Note that the confusion matrix will increase in size based on the number of features to predict.



```
from sklearn.metrics import confusion_matrix

cm = confusion_matrix(actual, predictions, normalize=None)

#You would definitely want to visualize this with a graph instead of just print(cm)
```



###  ROC
A ROC, or Receiver Operator Characteristic curve, is a graph with true positive rate plotted against false positive rate.

### AUC
The Area Under the roc Curve (ROC) is, well....the area under the ROC curve. It shows the probability that the model will rank a positive prediction over a negative prediciton.



[Here it's explained pretty clearly](https://developers.google.com/machine-learning/crash-course/classification/roc-and-auc)


## Model Optimization
Having evaluated a model, we often choose to optimize the model in one way or another. While we won't have time to go through these, it is important to note them as you, more than likely, would have to use them in the future. Some important examples include:

- Cost functions: calculates the cost/error/loss, ie or the number of mistakes that the model makes. We can use the error information to improve the model.

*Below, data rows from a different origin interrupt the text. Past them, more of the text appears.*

-- ==== Sys2Proof/Laws/Engine.lean ====
section
/-! SUPPORT. Laws/Engine.lean: what an event's course can do (`Ev.Calm`): configurations, budgets, fault kinds, RCO and the surveys'
records stay; a source that is not stuck stays, stops or starts; every output record stays one R41 allows; and at its end
the gate law holds and every output stands as its wanted-ness has it. -/

namespace Sys2Proof.Machine

/-! ### Reading what was written -/

theorem Ev.get_putOut (v : Ev) (o x : Fin 8) (m : Moved) :
    (v.putOut o m).clk.outs.get x = if x = o then m.1 else v.clk.outs.get x := by
  simp [Ev.putOut, Bank8.get_set]
theorem Ev.osc_putOsc (v : Ev) (o x : Osc) (r : OscRec) : (v.putOsc o r).osc x = if x = o then r else v.osc x := by
  simp [Ev.putOsc, Ev.osc, BankOsc.get_set]
theorem Ev.osc_changeOsc (v : Ev) (o x : Osc) (r : OscRec) : (v.changeOsc o r).osc x = if x = o then r else v.osc x :=
  Ev.osc_putOsc v o x r
@[simp] theorem Ev.osc_clearCounts (v : Ev) (o x : Osc) : (v.clearCounts o).osc x = v.osc x := rfl
@[simp] theorem Ev.osc_putOut (v : Ev) (o : Fin 8) (m : Moved) (x : Osc) : (v.putOut o m).osc x = v.osc x := rfl
@[simp] theorem Ev.src_putOut (v : Ev) (o : Fin 8) (m : Moved) : (v.putOut o m).clk.src = v.clk.src := rfl
@[simp] theorem Ev.mon_putOut (v : Ev) (o : Fin 8) (m : Moved) : (v.putOut o m).clk.mon = v.clk.mon := rfl
@[simp] theorem Ev.srcNotes_putOut (v : Ev) (o : Fin 8) (m : Moved) : (v.putOut o m).srcNotes = v.srcNotes := rfl
@[simp] theorem Ev.outs_putOsc (v : Ev) (o : Osc) (r : OscRec) : (v.putOsc o r).clk.outs = v.clk.outs := rfl
@[simp] theorem Ev.outs_changeOsc (v : Ev) (o : Osc) (r : OscRec) : (v.changeOsc o r).clk.outs = v.clk.outs := rfl
@[simp] theorem Ev.outs_clearCounts (v : Ev) (o : Osc) : (v.clearCounts o).clk.outs = v.clk.outs := rfl

theorem sourceNote_laidOut (code before after budget : Nat) (k : Option FaultKind) :
    (sourceNote code before after budget k).laidOut := rfl

/-! ### Sources in an event -/

/-- What an event's course makes of a source record: a stuck source stays as it is; another stays in its state, stops, or
starts; a kept one does not stop. -/
def OscRec.Calm (a b : OscRec) : Prop :=
  (b.cfg = a.cfg ∧ b.budget = a.budget ∧ b.fault = a.fault)
  ∧ ((a.state = .faulted ∨ a.state = .quarantined ∨ a.state = .lockedOut) → b = a)
  ∧ (b.state = a.state ∨ b.state = .off ∨ b.state = .starting)
  ∧ (a.cfg.keep = true → a.state ≠ .off → b.state = a.state)
  ∧ (b.state = a.state → a.state ≠ .starting → a.state ≠ .off → b = a)

theorem OscRec.Calm.refl (a : OscRec) : OscRec.Calm a a := by
  refine ⟨⟨rfl, rfl, rfl⟩, fun _ => rfl, Or.inl rfl, fun _ _ => rfl, fun _ _ _ => rfl⟩

theorem OscRec.Calm.trans {a b c : OscRec} (h : a.Calm b) (g : b.Calm c) : a.Calm c := by
  obtain ⟨⟨h1, h2, h3⟩, h4, h5, h6, h7⟩ := h
  obtain ⟨⟨g1, g2, g3⟩, g4, g5, g6, g7⟩ := g
  refine ⟨⟨g1.trans h1, g2.trans h2, g3.trans h3⟩, ?_, ?_, ?_, ?_⟩
  · intro hs; have hb := h4 hs; subst hb; exact g4 hs
  · rcases g5 with g5 | g5 | g5
    · rw [g5]; exact h5
    · exact Or.inr (Or.inl g5)
    · exact Or.inr (Or.inr g5)
  · intro hk hs
    have hb := h6 hk hs
    rw [← hb]; exact g6 (by rw [h1]; exact hk) (by rw [hb]; exact hs)
  · intro hc h8 h9
    have hb : b.state = a.state := by
      rcases h5 with h5 | h5 | h5
      · exact h5
      · rcases g5 with g5 | g5 | g5
        · exact absurd (hc.symm.trans (g5.trans h5)) h9
        · exact absurd (hc.symm.trans g5) h9
        · exact absurd (hc.symm.trans g5) h8
      · rcases g5 with g5 | g5 | g5
        · exact absurd (hc.symm.trans (g5.trans h5)) h8
        · exact absurd (hc.symm.trans g5) h9
        · exact absurd (hc.symm.trans g5) h8
    have e1 := h7 hb h8 h9
    subst e1
    exact g7 hc h8 h9

/-- A stopped or started record is one section 1.2 allows. -/
theorem OscRec.wf_started (o : Osc) {r : OscRec} (tick : Tick) (h : r.budget ≤ r.cfg.retryCount) :
    OscRec.wf o (r.started o tick) := by
  refine ⟨by simp [OscRec.started], ?_, by simp [OscRec.started], h, by simp [OscRec.started]⟩
  cases o <;> simp [OscRec.started, timerOk]

theorem OscRec.wf_stopped (o : Osc) {r : OscRec} (h : r.budget ≤ r.cfg.retryCount) : OscRec.wf o r.stopped := by
  refine ⟨by simp [OscRec.stopped], by simp [OscRec.stopped, timerOk], by simp [OscRec.stopped], h, by simp [OscRec.stopped]⟩

/-! ### The course of an event -/

/-- From `v` to `w` an event has run a part of its course. -/
structure Ev.Calm (v w : Ev) : Prop where
  outCfg : ∀ o, (w.clk.outs.get o).cfg = (v.clk.outs.get o).cfg
  refused : ∀ o, (w.clk.outs.get o).refused = (v.clk.outs.get o).refused
  syn : w.clk.src.syn = v.clk.src.syn
  rco : w.clk.src.rco = v.clk.src.rco
  settings : w.clk.mon.settings = v.clk.mon.settings
  monRco : w.clk.mon.rco = v.clk.mon.rco
  survey : w.clk.mon.surveyNumber = v.clk.mon.surveyNumber ∧ w.clk.mon.surveyStart = v.clk.mon.surveyStart
  mon : ∀ o, (w.clk.mon.osc.get o).last = (v.clk.mon.osc.get o).last
    ∧ (w.clk.mon.osc.get o).lastResult = (v.clk.mon.osc.get o).lastResult
    ∧ (w.clk.mon.osc.get o).edges = (v.clk.mon.osc.get o).edges
    ∧ (w.clk.mon.osc.get o).expected = (v.clk.mon.osc.get o).expected
  osc : ∀ o, (v.osc o).Calm (w.osc o)
  notes : (∀ p ∈ v.srcNotes, p.laidOut) → ∀ p ∈ w.srcNotes, p.laidOut
  outsOk : outputsOk v.clk → outputsOk w.clk
  closed : ∀ o, (v.clk.outs.get o).gateOpen = false → (v.clk.outs.get o).current = none →
    (w.clk.outs.get o).gateOpen = false ∧ (w.clk.outs.get o).current = none
  srcOk : sourcesOk v.clk → sourcesOk w.clk

theorem Ev.Calm.refl (v : Ev) : v.Calm v :=
  ⟨fun _ => rfl, fun _ => rfl, rfl, rfl, rfl, rfl, ⟨rfl, rfl⟩, fun _ => ⟨rfl, rfl, rfl, rfl⟩, fun _ => OscRec.Calm.refl _,
   id, id, fun _ h1 h2 => ⟨h1, h2⟩, id⟩

theorem Ev.Calm.trans {u v w : Ev} (h : u.Calm v) (g : v.Calm w) : u.Calm w where
  outCfg o := (g.outCfg o).trans (h.outCfg o)
  refused o := (g.refused o).trans (h.refused o)
  syn := g.syn.trans h.syn
  rco := g.rco.trans h.rco
  settings := g.settings.trans h.settings
  monRco := g.monRco.trans h.monRco
  survey := ⟨g.survey.1.trans h.survey.1, g.survey.2.trans h.survey.2⟩
  mon o := ⟨(g.mon o).1.trans (h.mon o).1, (g.mon o).2.1.trans (h.mon o).2.1, (g.mon o).2.2.1.trans (h.mon o).2.2.1,
    (g.mon o).2.2.2.trans (h.mon o).2.2.2⟩
  osc o := (h.osc o).trans (g.osc o)
  notes := g.notes ∘ h.notes
  outsOk := g.outsOk ∘ h.outsOk
  closed o h1 h2 := g.closed o (h.closed o h1 h2).1 (h.closed o h1 h2).2
  srcOk := g.srcOk ∘ h.srcOk

theorem Ev.Calm.foldl {α : Type} {f : Ev → α → Ev} (h : ∀ (v : Ev) (a : α), v.Calm (f v a)) (l : List α) (v : Ev) :
    v.Calm (l.foldl f v) := by
  induction l generalizing v with
  | nil => exact Ev.Calm.refl v
  | cons a as ih => exact (h v a).trans (ih _)

/-! ### Outputs -/

@[simp] theorem refused_afterSelect (e : Env) (c : Sources) (o : Fin 8) (r : OutRec) (p : Option Place) :
    (afterSelect e c o r p).refused = r.refused := by unfold afterSelect; split <;> rfl
@[simp] theorem refused_actClosed (e : Env) (r : OutRec) (p : Pick) : (actClosed e r p).refused = r.refused := by
  cases p <;> rfl
@[simp] theorem refused_actRunning (e : Env) (r : OutRec) (p : Pick) : (actRunning e r p).refused = r.refused := by
  unfold actRunning; split
  · split <;> rfl
  all_goals rfl
@[simp] theorem refused_actAcquire (e : Env) (r : OutRec) (p : Pick) : (actAcquire e r p).refused = r.refused := by
  unfold actAcquire; split
  · split <;> rfl
  · simp
@[simp] theorem refused_selectClosed (e : Env) (c : Sources) (o : Fin 8) (was r : OutRec) (why : OutReason) (again : Bool) :
    (selectClosed e c o was r why again).1.refused = r.refused := by simp [selectClosed]

@[simp] theorem refused_evalOut (e : Env) (c : Sources) (o : Fin 8) (r : OutRec) : (evalOut e c o r).1.refused = r.refused := by
  unfold evalOut
  dsimp only
  split_ifs <;> (try split) <;>
    simp [rest, OutRec.rested, OutRec.closed, selectRunning, selectAcquire, selectRelease, retargetRelease, beginRelease]

@[simp] theorem current_actClosed (e : Env) (r : OutRec) (p : Pick) : (actClosed e r p).current = none := by cases p <;> rfl
@[simp] theorem current_selectClosed (e : Env) (c : Sources) (o : Fin 8) (was r : OutRec) (why : OutReason) (again : Bool) :
    (selectClosed e c o was r why again).1.current = none := by simp [selectClosed]
theorem gateOpen_selectClosed (e : Env) (c : Sources) (o : Fin 8) (was r : OutRec) (why : OutReason) (again : Bool) :
    (selectClosed e c o was r why again).1.gateOpen = false := by simp [selectClosed, gateOpen_actClosed]
theorem gateOpen_rested (r : OutRec) : r.rested.gateOpen = false := by
  by_cases he : r.cfg.enable = true <;> simp [OutRec.rested, OutRec.closed, OutRec.gateOpen, he]

/-- A closed gate stays closed through an evaluation. -/
theorem closed_evalOut (e : Env) (c : Sources) (o : Fin 8) {r : OutRec} (h : r.gateOpen = false) (hc : r.current = none) :
    (evalOut e c o r).1.gateOpen = false ∧ (evalOut e c o r).1.current = none := by
  have hs := fun was x why again =>
    And.intro (gateOpen_selectClosed e c o was x why again) (current_selectClosed e c o was x why again)
  have hr : ∀ why, (rest r why).1.gateOpen = false ∧ (rest r why).1.current = none :=
    fun why => ⟨gateOpen_rested r, rfl⟩
  have hg : gateLost c r = false := by simp [gateLost, h]
  unfold evalOut
  dsimp only
  rw [hg, if_neg (by simp)]
  cases hst : r.state with
  | off => dsimp only; split_ifs; exacts [⟨h, hc⟩, hs _ _ _ _, hr _]
  | parked => dsimp only; split_ifs; exacts [hs _ _ _ _, ⟨h, hc⟩, hr _]
  | waiting => dsimp only; split_ifs; exacts [hs _ _ _ _, hr _]
  | dark => dsimp only; split_ifs; exacts [hs _ _ _ _, hr _]
  | running => simp [OutRec.gateOpen, hst] at h
  | switching ph =>
    cases ph with
    | release => simp [OutRec.gateOpen, hst] at h
    | acquire =>
      dsimp only; split_ifs
      · exact hr _
      · simp only [selectAcquire, gateOpen_afterSelect, current_afterSelect]
        unfold actAcquire; split
        · split <;> simp [OutRec.gateOpen, hst, hc]
        · exact ⟨gateOpen_actClosed _ _ _, current_actClosed _ _ _⟩
      · exact hs _ _ _ _

/-- The state a result acted on with a closed gate gives. -/
theorem state_actClosed (e : Env) (r : OutRec) (p : Pick) :
    (actClosed e r p).state = .switching .acquire ∨ (actClosed e r p).state = .waiting ∨ (actClosed e r p).state = .dark := by
  cases p <;> simp [actClosed]

@[simp] theorem state_afterSelect (e : Env) (c : Sources) (o : Fin 8) (r : OutRec) (p : Option Place) :
    (afterSelect e c o r p).state = r.state := by unfold afterSelect; split <;> rfl

theorem state_actRunning (e : Env) {r : OutRec} (h : r.state = .running) (p : Pick) :
    (actRunning e r p).state = .running ∨ (actRunning e r p).state = .switching .release := by
  unfold actRunning; split
  · split
    · exact Or.inl h
    · exact Or.inr rfl
  all_goals exact Or.inr rfl

theorem state_actAcquire (e : Env) {r : OutRec} (h : r.state = .switching .acquire) (p : Pick) :
    (actAcquire e r p).state = .switching .acquire ∨ (actAcquire e r p).state = .waiting
      ∨ (actAcquire e r p).state = .dark := by
  unfold actAcquire; split
  · split <;> exact Or.inl h
  · exact state_actClosed _ _ _

theorem stands_selectClosed (e : Env) (c : Sources) (o : Fin 8) (was r : OutRec) (why : OutReason) (again : Bool) :
    (selectClosed e c o was r why again).1.standsAs true = true := by
  have h := state_actClosed e (select e c o r).out (select e c o r).pick
  have hs : (selectClosed e c o was r why again).1.state = (actClosed e (select e c o r).out (select e c o r).pick).state := by
    simp [selectClosed]
  unfold OutRec.standsAs
  rw [hs]
  rcases h with h | h | h <;> rw [h]

theorem stands_rested (r : OutRec) : r.rested.standsAs false = true := by
  by_cases he : r.cfg.enable = true <;> simp [OutRec.rested, OutRec.closed, OutRec.standsAs, he]

/-- After its evaluation an output stands as its wanted-ness has it, whatever it stood as before (R44). -/
theorem stands_evalOut (e : Env) (c : Sources) (o : Fin 8) (r : OutRec) :
    (evalOut e c o r).1.standsAs (wanted e.profile e.claims o r.cfg) = true := by
  have hs := fun was x why again => stands_selectClosed e c o was x why again
  have hr : ∀ why, (rest r why).1.standsAs false = true := fun why => stands_rested r
  unfold evalOut
  dsimp only
  cases hw : wanted e.profile e.claims o r.cfg with
  | true =>
    have hen : r.cfg.enable = true := by
      unfold wanted at hw; simp only [Bool.and_eq_true] at hw; exact hw.1
    by_cases hg : gateLost c r = true
    · rw [if_pos hg]; exact hs _ _ _ _
    · rw [if_neg hg]
      cases hst : r.state with
      | off => simp only [hen, Bool.not_true, Bool.false_eq_true, if_false, if_true]; exact hs _ _ _ _
      | parked => exact hs _ _ _ _
      | waiting => exact hs _ _ _ _
      | dark => exact hs _ _ _ _
      | running =>
        show (selectRunning e c o r).1.standsAs true = true
        have h := state_actRunning e (r := (select e c o r).out) (by rw [state_select]; exact hst) (select e c o r).pick
        have h2 : (selectRunning e c o r).1.state = (actRunning e (select e c o r).out (select e c o r).pick).state := by
          simp [selectRunning]
        unfold OutRec.standsAs; rw [h2]
        rcases h with h | h <;> rw [h]
      | switching ph =>
        cases ph with
        | release =>
          simp only [Bool.not_true, Bool.false_eq_true, if_false]
          split_ifs <;> simp [selectRelease, retargetRelease, OutRec.standsAs, hst]
        | acquire =>
          simp only [Bool.not_true, Bool.false_eq_true, if_false]
          split_ifs
          · have h := state_actAcquire e (r := (select e c o r).out) (by rw [state_select]; exact hst) (select e c o r).pick
            have h2 : (selectAcquire e c o r).1.state = (actAcquire e (select e c o r).out (select e c o r).pick).state := by
              simp [selectAcquire]
            unfold OutRec.standsAs; rw [h2]
            rcases h with h | h | h <;> rw [h]
          · exact hs _ _ _ _
  | false =>
    by_cases hg : gateLost c r = true
    · rw [if_pos hg]; exact hr _
    · rw [if_neg hg]
      cases hst : r.state with
      | off =>
        simp only [Bool.false_eq_true, if_false]
        split_ifs with hen
        · simpa [OutRec.standsAs, hst] using hen
        · exact hr _
      | parked =>
        simp only [Bool.false_eq_true, if_false]
        split_ifs with hen
        · simp [OutRec.standsAs, hst, hen]
        · exact hr _
      | waiting => exact hr _
      | dark => exact hr _
      | running => simp [beginRelease, OutRec.standsAs]
      | switching ph =>
        cases ph with
        | release => simp [OutRec.standsAs, hst]
        | acquire => exact hr _

theorem calm_evalOne (e : Env) (v : Ev) (o : Fin 8) : v.Calm (v.evalOne e o) where
  outCfg x := by unfold Ev.evalOne; rw [Ev.get_putOut]; split <;> simp_all
  refused x := by unfold Ev.evalOne; rw [Ev.get_putOut]; split <;> simp_all
  syn := rfl
  rco := rfl
  settings := rfl
  monRco := rfl
  survey := ⟨rfl, rfl⟩
  mon _ := ⟨rfl, rfl, rfl, rfl⟩
  osc _ := OscRec.Calm.refl _
  notes := id
  outsOk h x := by
    unfold Ev.evalOne; rw [Ev.get_putOut]; split
    · exact wf_evalOut e _ o (h o)
    · exact h x
  closed x h1 h2 := by
    unfold Ev.evalOne; rw [Ev.get_putOut]; split
    · rename_i hx; subst hx; exact closed_evalOut e _ _ h1 h2
    · exact ⟨h1, h2⟩
  srcOk := id

theorem calm_outputsPass (e : Env) (v : Ev) : v.Calm (outputsPass e v) := Ev.Calm.foldl (fun v o => calm_evalOne e v o) _ v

- Hyperparameter Tuning: finds the optimal hyperparameter values



## Task

Now that the theory is out of the way, I would like you to pick any class project that we have worked on, and add at least three evaluaiton metrics.

## HW

Although we aren't quite done with machine learning (next week we will be looking further into unsupervised learning), I'd like us to get a head start in the race to understanding *neural networks*.

As a result, for homework I would like you to build a brain!

**Due Next Week (Week 6):** https://learn.nvidia.com/courses/course-detail?course_id=course-v1:DLI+T-FX-01+V1

Please read each cell carefully before running! Don't just mindlessly press run :)

**Due the Week Afterwards (Week 7):** Create a neural network similar to the one from the course, on anything that you'd like!